Mark - They tend to be relatively bulky compared to the objects that they're concealing. They were really difficult to make and they're very hard to scale up to work for everyday objects. Crucially, they change the phase of the light coming through. So, if you think of a light wave, the sort of peaks and troughs going up and down, in that exiting light wave, peaks have become troughs and vice versa. Now, it's pretty easy for instruments to see that phase change. So, if you really wanted to detect something that was being cloaked, it will be very easy to spot it because you can see this characteristic phase change. But these scientists at Berkeley say they have a solution to actually many of these problems. They made a small 3D object which is actually only the width of like a fine blonde hair. It's about 36 microns across and then they covered it in thin layers of gold and magnesium fluoride and topped it off with tiny pillars of gold that sit pround of the surface just about 30 nanometres high. Now, these act as antennae that reroute light around the object. Crucially, they also ensure that a phase of the light is unchanged. So the result, abra cadabra! The object disappears.

Chris - Does it really disappear? I mean, it sounds like it could be ideal if you have a head of hair with one hair on it and you've got your root showing or something. But no, could you scale this? Could you crucially make a big version of this to do something practical?

Mark - Well, that's one of the things that they're suggesting is different about their technique. They made them using electron beam lithography which is widely used in the semiconductor industry to make computer chips. They point out that you can do this sort of nanofabrication on meta long sheets now and their calculations, although they haven't done it yet suggests that you don't have to directly coat the object with this cloak. You could make a free-standing cloak that could be draped over it. For the moment, one of the main drawbacks is that this only works well with red lights. So again, that's a key thing that they are going to be working on in the future to try and make this work across the visible spectrum.

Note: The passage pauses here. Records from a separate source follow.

-- ==== Sys2Proof/Machine/FloatOps.lean ====
section
/-! DEFINITION. Floating point, conversions and block scales (07 R88 to R95, R98, R100; 11 R133 to R145). -/

namespace Sys2Proof.Machine

/-- The scalar format of a float type (11 R133). -/
def ftyFmt : FTy → Fmt
  | .f32 => fp32
  | .f64 => fp64
  | .f16x2 => fp16
  | .bf16x2 => bfp16

/-- The flush bit that governs a float type (07 R92). -/
def ftyFlush (r : Group) : FTy → Bool
  | .f32 => r.rmode.getLsbD 3
  | .f64 => false
  | _ => r.rmode.getLsbD 4

/-- The dynamic rounding mode (07 R90). -/
def dynMode (r : Group) : RMode := rmodeOf (r.rmode.extractLsb' 0 2)

/-- Apply an element function to every element of operands of a float type (11 R133). -/
def perElem (ty : FTy) (f : Nat → Nat → Nat → Nat) (a b d : Nat) : Nat :=
  match ty with
  | .f32 => f a b d
  | .f64 => f a b d
  | _ => f (a % 65536) (b % 65536) (d % 65536) + 65536 * f (a / 65536) (b / 65536) (d / 65536)

/-- The pattern of an operand of a float type in one lane. -/
def fltOpnd (r : Group) (ty : FTy) (n l : Nat) : Nat :=
  match ty with
  | .f64 => (getV2 r n l).toNat
  | _ => (getV r n l).toNat

/-- Write a pattern of a float type to D: fixed latency, or variable (23 R300). -/
def fltPut (late : Bool) (ty : FTy) (g : Group) (d l x : Nat) : Group :=
  match ty, late with
  | .f64, false => putV2 g d l (BitVec.ofNat 64 x)
  | .f64, true => lateVn g d l 2 x
  | _, false => putV g d l (BitVec.ofNat 32 x)
  | _, true => lateV g d l (BitVec.ofNat 32 x)

/-- An instruction on one, two or three float operands: `f` works on element patterns. -/
def fltOp (c : Ctx) (late : Bool) (ty : FTy) (d a b e : BitVec 6) (f : Nat → Nat → Nat → Nat) : Group :=
  forLanes c.g c.on fun g l =>
    fltPut late ty g d.toNat l
      (perElem ty f (fltOpnd c.r ty a.toNat l) (fltOpnd c.r ty b.toNat l) (fltOpnd c.r ty e.toNat l))

/-- Arithmetic on read values, rounded and flushed (11 R135). -/
def arith (r : Group) (ty : FTy) (mode : RMode) (f : FVal → FVal → FVal → FVal) (a b d : Nat) : Nat :=
  let fz := ftyFlush r ty
  let rd := readF (ftyFmt ty) fz
  roundF (ftyFmt ty) mode fz (f (rd a) (rd b) (rd d))

/-- FADD (11 R135). -/
def execFadd (_h : Hdr) (ty : FTy) (d a b : BitVec 6) (s : State) : Res :=
  issue (.fadd _h ty d a b) s fun c => simple c fun c =>
    fltOp c false ty d a b b (arith c.r ty (dynMode c.r) fun x y _ => addF (dynMode c.r) x y)

/-- FSUB (11 R135). -/
def execFsub (_h : Hdr) (ty : FTy) (d a b : BitVec 6) (s : State) : Res :=
  issue (.fsub _h ty d a b) s fun c => simple c fun c =>
    fltOp c false ty d a b b (arith c.r ty (dynMode c.r) fun x y _ => addF (dynMode c.r) x (negF y))

/-- FMUL (11 R135). -/
def execFmul (_h : Hdr) (ty : FTy) (d a b : BitVec 6) (s : State) : Res :=
  issue (.fmul _h ty d a b) s fun c => simple c fun c =>
    fltOp c false ty d a b b (arith c.r ty (dynMode c.r) fun x y _ => mulF x y)

/-- FMAC (11 R135). -/
def execFmac (_h : Hdr) (ty : FTy) (d a b : BitVec 6) (s : State) : Res :=
  issue (.fmac _h ty d a b) s fun c => simple c fun c =>
    fltOp c false ty d a b d (arith c.r ty (dynMode c.r) fun x y z => addF (dynMode c.r) (mulF x y) z)

/-- FFMA (11 R136). -/
def execFfma (_h : XHdr) (ty : FTy) (d a b e : BitVec 6) (rnd : Rnd) (s : State) : Res :=
  issue (.ffma _h ty d a b e rnd) s fun c => simple c fun c =>
    let m := codeMode (dynMode c.r) rnd
    fltOp c false ty d a b e (arith c.r ty m fun x y z => addF m (mulF x y) z)

/-- FMIN (11 R135; 07 R94). -/
def execFmin (_h : Hdr) (ty : FTy) (d a b : BitVec 6) (s : State) : Res :=
  issue (.fmin _h ty d a b) s fun c => simple c fun c =>
    fltOp c false ty d a b b (arith c.r ty .rn fun x y _ => minmaxF false x y)

/-- FMAX (11 R135; 07 R94). -/
def execFmax (_h : Hdr) (ty : FTy) (d a b : BitVec 6) (s : State) : Res :=
  issue (.fmax _h ty d a b) s fun c => simple c fun c =>
    fltOp c false ty d a b b (arith c.r ty .rn fun x y _ => minmaxF true x y)

/-- FSETP (11 R139). -/
def execFsetp (_h : Hdr) (cc : FltCond) (d : BitVec 3) (a b : BitVec 6) (s : State) : Res :=
  issue (.fsetp _h cc d a b) s fun c => simple c fun c =>
    let rd := readF fp32 (ftyFlush c.r .f32)
    forLanes c.g c.on fun g l =>
      putP g d.toNat l (fltCond cc (rd (getV c.r a.toNat l).toNat) (rd (getV c.r b.toNat l).toNat))

/-- FSETP.f64 (11 R139). -/
def execFsetpF64 (_h : Hdr) (cc : FltCond) (d : BitVec 3) (a b : BitVec 6) (s : State) : Res :=
  issue (.fsetpF64 _h cc d a b) s fun c => simple c fun c =>
    forLanes c.g c.on fun g l =>
      putP g d.toNat l (fltCond cc (decodeF fp64 (getV2 c.r a.toNat l).toNat) (decodeF fp64 (getV2 c.r b.toNat l).toNat))

/-- FCLASS (11 R140). -/
def execFclass (_h : Hdr) (w64 : Bool) (d a : BitVec 6) (s : State) : Res :=
  issue (.fclass _h w64 d a) s fun c => simple c fun c =>
    forLanes c.g c.on fun g l =>
      putV g d.toNat l (BitVec.ofNat 32
        (if w64 then classF fp64 (getV2 c.r a.toNat l).toNat else classF fp32 (getV c.r a.toNat l).toNat))

/-- FDIV (11 R137). -/
def execFdiv (_h : Hdr) (w64 : Bool) (d a b : BitVec 6) (s : State) : Res :=
  issue (.fdiv _h w64 d a b) s fun c => simple c fun c =>
    let ty := if w64 then FTy.f64 else FTy.f32
    fltOp c true ty d a b b (arith c.r ty (dynMode c.r) fun x y _ => divF x y)

/-- A float function (11 R137): `f` has the read operand and its pattern as the key of its choice. -/
def fltFun (c : Ctx) (ty : FTy) (mode : RMode) (d a : BitVec 6) (f : Nat → FVal → FVal) : Group :=
  fltOp c true ty d a a a fun x _ _ =>
    let fz := ftyFlush c.r ty
    roundF (ftyFmt ty) mode fz (f (2 * x + bitNat fz) (readF (ftyFmt ty) fz x))

/-- The bound of R98 for a function whose f32 bound is 2: 1 for the narrow types. -/
def bound2 : FTy → Nat
  | .f32 => 2
  | _ => 1

/-- FSQRT (11 R137). -/
def execFsqrt (_h : Hdr) (ty : FTy) (d a : BitVec 6) (s : State) : Res :=
  issue (.fsqrt _h ty d a) s fun c => simple c fun c => fltFun c ty (dynMode c.r) d a fun _ x => sqrtF x

/-- FRCP (11 R137): correctly rounded for the narrow types (07 R98). For f32 the value chosen within the bound is rounded to
nearest, so an exact result past the format gives infinity (DESIGN CHOICE, unsafe; assumption 68). -/
def execFrcp (_h : Hdr) (ty : FTy) (d a : BitVec 6) (s : State) : Res :=
  issue (.frcp _h ty d a) s fun c => simple c fun c =>
    if ty = .f32 then fltFun c ty .rn d a fun k x => rcpF (ftyFmt ty) k x
    else fltFun c ty (dynMode c.r) d a fun _ x => divF (.fin false 1 0) x

/-- FRSQ (11 R137; 07 R98). -/
def execFrsq (_h : Hdr) (ty : FTy) (d a : BitVec 6) (s : State) : Res :=
  issue (.frsq _h ty d a) s fun c => simple c fun c => fltFun c ty .rn d a fun k x => rsqF (ftyFmt ty) (bound2 ty) k x

/-- FEXP2 (11 R137; 07 R98). The value chosen within the bound is rounded to nearest, so an exact result past the format
gives infinity (DESIGN CHOICE, unsafe; assumption 68). -/
def execFexp2 (_h : Hdr) (ty : FTy) (d a : BitVec 6) (s : State) : Res :=
  issue (.fexp2 _h ty d a) s fun c => simple c fun c => fltFun c ty .rn d a fun k x => exp2F (ftyFmt ty) (bound2 ty) k x

/-- FLOG2 (11 R137; 07 R98). -/
def execFlog2 (_h : Hdr) (ty : FTy) (d a : BitVec 6) (s : State) : Res :=
  issue (.flog2 _h ty d a) s fun c => simple c fun c => fltFun c ty .rn d a fun k x => log2F (ftyFmt ty) (bound2 ty) k x

/-- FTANH (11 R137; 07 R98). -/
def execFtanh (_h : Hdr) (ty : FTy) (d a : BitVec 6) (s : State) : Res :=
  issue (.ftanh _h ty d a) s fun c => simple c fun c => fltFun c ty .rn d a fun k x => tanhF (ftyFmt ty) (bound2 ty) k x

/-- FSIN (11 R137; 07 R98). -/
def execFsin (_h : Hdr) (ty : FTy) (d a : BitVec 6) (s : State) : Res :=
  issue (.fsin _h ty d a) s fun c => simple c fun c => fltFun c ty .rn d a fun k x => sinF (ftyFmt ty) (bound2 ty) k x

/-- FCOS (11 R137; 07 R98). -/
def execFcos (_h : Hdr) (ty : FTy) (d a : BitVec 6) (s : State) : Res :=
  issue (.fcos _h ty d a) s fun c => simple c fun c => fltFun c ty .rn d a fun k x => cosF (ftyFmt ty) (bound2 ty) k x

/-- FSIGM (11 R137; 07 R98). -/
def execFsigm (_h : Hdr) (ty : FTy) (d a : BitVec 6) (s : State) : Res :=
  issue (.fsigm _h ty d a) s fun c => simple c fun c => fltFun c ty .rn d a fun k x => sigmF (ftyFmt ty) (bound2 ty) k x

/-- FRND.rn (11 R137). -/
def execFrndRn (_h : Hdr) (ty : FTy) (d a : BitVec 6) (s : State) : Res :=
  issue (.frndRn _h ty d a) s fun c => simple c fun c => fltFun c ty .rn d a fun _ x => rndIntF .rn x

/-- FRND.rz (11 R137). -/
def execFrndRz (_h : Hdr) (ty : FTy) (d a : BitVec 6) (s : State) : Res :=
  issue (.frndRz _h ty d a) s fun c => simple c fun c => fltFun c ty .rn d a fun _ x => rndIntF .rz x

/-- FRND.ru (11 R137). -/
def execFrndRu (_h : Hdr) (ty : FTy) (d a : BitVec 6) (s : State) : Res :=
  issue (.frndRu _h ty d a) s fun c => simple c fun c => fltFun c ty .rn d a fun _ x => rndIntF .ru x

/-- FRND.rd (11 R137). -/
def execFrndRd (_h : Hdr) (ty : FTy) (d a : BitVec 6) (s : State) : Res :=
  issue (.frndRd _h ty d a) s fun c => simple c fun c => fltFun c ty .rn d a fun _ x => rndIntF .rd x

/-- FSCALE (11 R138): both halves of a narrow type take the same power. -/
def execFscale (_h : Hdr) (ty : FTy) (d a b : BitVec 6) (s : State) : Res :=
  issue (.fscale _h ty d a b) s fun c => simple c fun c =>
    forLanes c.g c.on fun g l =>
      let x := fltOpnd c.r ty a.toNat l
      let n := (getV c.r b.toNat l).toInt
      fltPut false ty g d.toNat l (perElem ty (arith c.r ty (dynMode c.r) fun v _ _ => scaleF n v) x x x)

/-- Integer read as its type (11 R141). -/
def ityRead (r : Group) (t : ITy) (n l : Nat) : Int :=
  match t with
  | .s32 => (getV r n l).toInt
  | .u32 => (getV r n l).toNat
  | .s64 => (getV2 r n l).toInt
  | .u64 => (getV2 r n l).toNat

/-- The range of an integer type. -/
def ityRange : ITy → Int × Int
  | .s32 => (-(2 ^ 31), 2 ^ 31 - 1)
  | .u32 => (0, 2 ^ 32 - 1)
  | .s64 => (-(2 ^ 63), 2 ^ 63 - 1)
  | .u64 => (0, 2 ^ 64 - 1)

/-- The format of a CVT float type (11 R141). -/
def fkindFmt : FKind → Fmt
  | .f32 => fp32
  | .f64 => fp64
  | .f16 => fp16
  | .bf16 => bfp16

/-- The pattern of a CVT float source: a 16-bit source lies in bits [15:0] (11 R141). -/
def fkindRead (r : Group) (t : FKind) (n l : Nat) : Nat :=
  match t with
  | .f64 => (getV2 r n l).toNat
  | .f32 => (getV r n l).toNat
  | _ => (getV r n l).toNat % 65536

/-- Write a CVT float result, zero above it. -/
def fkindPut (t : FKind) (g : Group) (d l x : Nat) : Group :=
  match t with
  | .f64 => putV2 g d l (BitVec.ofNat 64 x)
  | _ => putV g d l (BitVec.ofNat 32 x)

/-- CVT.I2F (11 R142). -/
def execCvtI2F (_h : Hdr) (rnd : Rnd) (d a : BitVec 6) (t : CvtIF) (s : State) : Res :=
  issue (.cvtI2F _h rnd d a t) s fun c => simple c fun c =>
    forLanes c.g c.on fun g l =>
      fkindPut t.dst g d.toNat l (roundF (fkindFmt t.dst) (codeMode .rn rnd) false (ofIntF (ityRead c.r t.src a.toNat l)))

/-- CVT.F2I (11 R142). -/
def execCvtF2I (_h : Hdr) (rnd : Rnd) (d a : BitVec 6) (t : CvtFI) (s : State) : Res :=
  issue (.cvtF2I _h rnd d a t) s fun c => simple c fun c =>
    forLanes c.g c.on fun g l =>
      let (lo, hi) := ityRange t.dst
      let x := toIntF (codeMode .rn rnd) lo hi (decodeF (fkindFmt t.src) (fkindRead c.r t.src a.toNat l))
      match t.dst with
      | .s64 => putV2 g d.toNat l (BitVec.ofInt 64 x)
      | .u64 => putV2 g d.toNat l (BitVec.ofInt 64 x)
      | _ => putV g d.toNat l (BitVec.ofInt 32 x)

/-- The flush of a CVT.F2F result (07 R92). -/
def fkindFlush (r : Group) : FKind → Bool
  | .f32 => r.rmode.getLsbD 3
  | .f64 => false
  | _ => r.rmode.getLsbD 4

/-- CVT.F2F (11 R142; 07 R92). -/
def execCvtF2F (_h : Hdr) (rnd : Rnd) (d a : BitVec 6) (t : CvtFF) (s : State) : Res :=
  issue (.cvtF2F _h rnd d a t) s fun c => simple c fun c =>
    forLanes c.g c.on fun g l =>
      fkindPut t.dst g d.toNat l (roundF (fkindFmt t.dst) (codeMode (dynMode c.r) rnd) (fkindFlush c.r t.dst)
        (decodeF (fkindFmt t.src) (fkindRead c.r t.src a.toNat l)))

/-- The format of an FP8 code (11 R143). -/
def fp8Fmt : Fp8 → Fmt
  | .e4m3 => fpE4m3
  | .e5m2 => fpE5m2

/-- A value into a narrow format: stochastic with q for .rs, else rounded (07 R88, R89, R93). -/
def narrowF (f : Fmt) (rnd : Rnd) (q : Nat) (x : FVal) : Nat :=
  if rnd = .rs then stochF f q x else roundF f (codeMode .rn rnd) false x

/-- PACK8 (11 R143). -/
def execPack8 (_h : Hdr) (d a : BitVec 6) (k : PackCode) (s : State) : Res :=
  issue (.pack8 _h d a k) s fun c => simple c fun c =>
    forLanes c.g c.on fun g l =>
      putV g d.toNat l (BitVec.ofNat 32 (((List.range 4).map fun i =>
        narrowF (fp8Fmt k.fmt) k.rnd (getV c.r (a.toNat + 4 + i) l).toNat (decodeF fp32 (getV c.r (a.toNat + i) l).toNat) *
          2 ^ (8 * i)).sum))

/-- UNPK8 (11 R143). -/
def execUnpk8 (_h : Hdr) (d a : BitVec 6) (fmt : Fp8) (s : State) : Res :=
  issue (.unpk8 _h d a fmt) s fun c => simple c fun c =>
    forLanes c.g c.on fun g l =>
      let x := (getV c.r a.toNat l).toNat
      (List.range 4).foldl (fun g i =>
        putV g (d.toNat + i) l (BitVec.ofNat 32 (roundF fp32 .rn false (decodeF (fp8Fmt fmt) (x / 2 ^ (8 * i) % 256))))) g

/-- PACK4 (11 R143). -/
def execPack4 (_h : Hdr) (d a : BitVec 6) (k : Pack4Code) (s : State) : Res :=
  issue (.pack4 _h d a k) s fun c => simple c fun c =>
    forLanes c.g c.on fun g l =>
      putV g d.toNat l (BitVec.ofNat 32 (((List.range 8).map fun i =>
        narrowF fpE2m1 k.rnd 0 (decodeF fp32 (getV c.r (a.toNat + i) l).toNat) * 2 ^ (4 * i)).sum))

/-- UNPK4 (11 R143). -/
def execUnpk4 (_h : Hdr) (d a : BitVec 6) (s : State) : Res :=
  issue (.unpk4 _h d a) s fun c => simple c fun c =>
    forLanes c.g c.on fun g l =>
      let x := (getV c.r a.toNat l).toNat
      (List.range 8).foldl (fun g i =>
        putV g (d.toNat + i) l (BitVec.ofNat 32 (roundF fp32 .rn false (decodeF fpE2m1 (x / 2 ^ (4 * i) % 16))))) g

/-- The format and largest exponent of a block format (07 R95; 11 R144). -/
def blkFmt : BlkFmt → Fmt × Int
  | .fp4 => (fpE2m1, 2)
  | .e4m3 => (fpE4m3, 8)
  | .e5m2 => (fpE5m2, 15)

/-- The E8M0 scale of a block of f32 patterns (07 R95). -/
def blockScale (emax : Int) (xs : List Nat) : Nat :=
  let vs := xs.map (decodeF fp32)
  if vs.any fun v => match v with | .fin .. => false | _ => true then 255
  else
    let lg := vs.filterMap fun v => match v with | .fin _ m e => if m = 0 then none else some ((Nat.log2 m : Int) + e) | _ => none
    match lg with
    | [] => 127
    | y :: ys => (sat (ys.foldl max y - emax + 127) 0 254).toNat

/-- SCALE.BLK (11 R144). -/
def execScaleBlk (_h : Hdr) (d a : BitVec 6) (k : BlkCode) (s : State) : Res :=
  issue (.scaleBlk _h d a k) s fun c => simple c fun c =>
    let (f, emax) := blkFmt k.fmt
    forLanes c.g c.on fun g l =>
      let x := (getV c.r a.toNat l).toNat
      let q := (getV c.r (a.toNat + 1) l).toNat
      let blk := ((lanesOf c.g.w c.on).filter fun m => m / 32 == l / 32).map fun m => (getV c.r a.toNat m).toNat
      let e := if k.sc then (getV c.r (d.toNat + 1) l).toNat % 256 else blockScale emax blk
      let code := if e = 255 then 0 else narrowF f k.rnd q (scaleF (127 - e) (decodeF fp32 x))
      putV (putV g d.toNat l (BitVec.ofNat 32 code)) (d.toNat + 1) l (BitVec.ofNat 32 e)

/-- The RMIX function (07 R100). -/
def rmixOf (key ctr : W64) : W64 :=
  let z := key + ctr * 0x9E3779B97F4A7C15#64
  let z := (z ^^^ (z >>> 30)) * 0xBF58476D1CE4E5B9#64
  let z := (z ^^^ (z >>> 27)) * 0x94D049BB133111EB#64
  z ^^^ (z >>> 31)

/-- RMIX (11 R145). -/
def execRmix (_h : Hdr) (d a b : BitVec 6) (s : State) : Res :=
  issue (.rmix _h d a b) s fun c => simple c fun c =>
    forLanes c.g c.on fun g l => putV2 g d.toNat l (rmixOf (getS2 c.r b.toNat) (getV2 c.r a.toNat l))

end Sys2Proof.Machine
end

Chris - Why does it work at all and why does it get around that problem of not flipping the light waves back to front like the previous tries that people have had at making these things?

Mark - It's because it's bending the light in a slightly different way. The thing with the nano antennae is that the light is interacting with them and it's causing, if you like, ripples in the electrical charge around the surface of these nano antennae. Those ripples are what are then producing a beam of light which sort of shoots out. So, it's a slightly different process of channelling the light. If you like, it's translating the light from being light to being an electrical wave on the surface and then back out again as light.

Chris - Do you think they will be able to surmount the colour issue? I presume this comes down to how big those antennae are on the surface because a red light wave is much bigger than a smaller blue light wave. So, can they get around that?

Mark - That's exactly right, Chris. What they might have to do for example is tailor different sizes of nano antennae so that you're having some with one shape, some are a little bigger, some are a little smaller so that they can cope with different wavelengths of light to have this same effect overall. It's not impossible to do. It makes it more complex to make this. So, it remains to be seeing whether they can do that or not.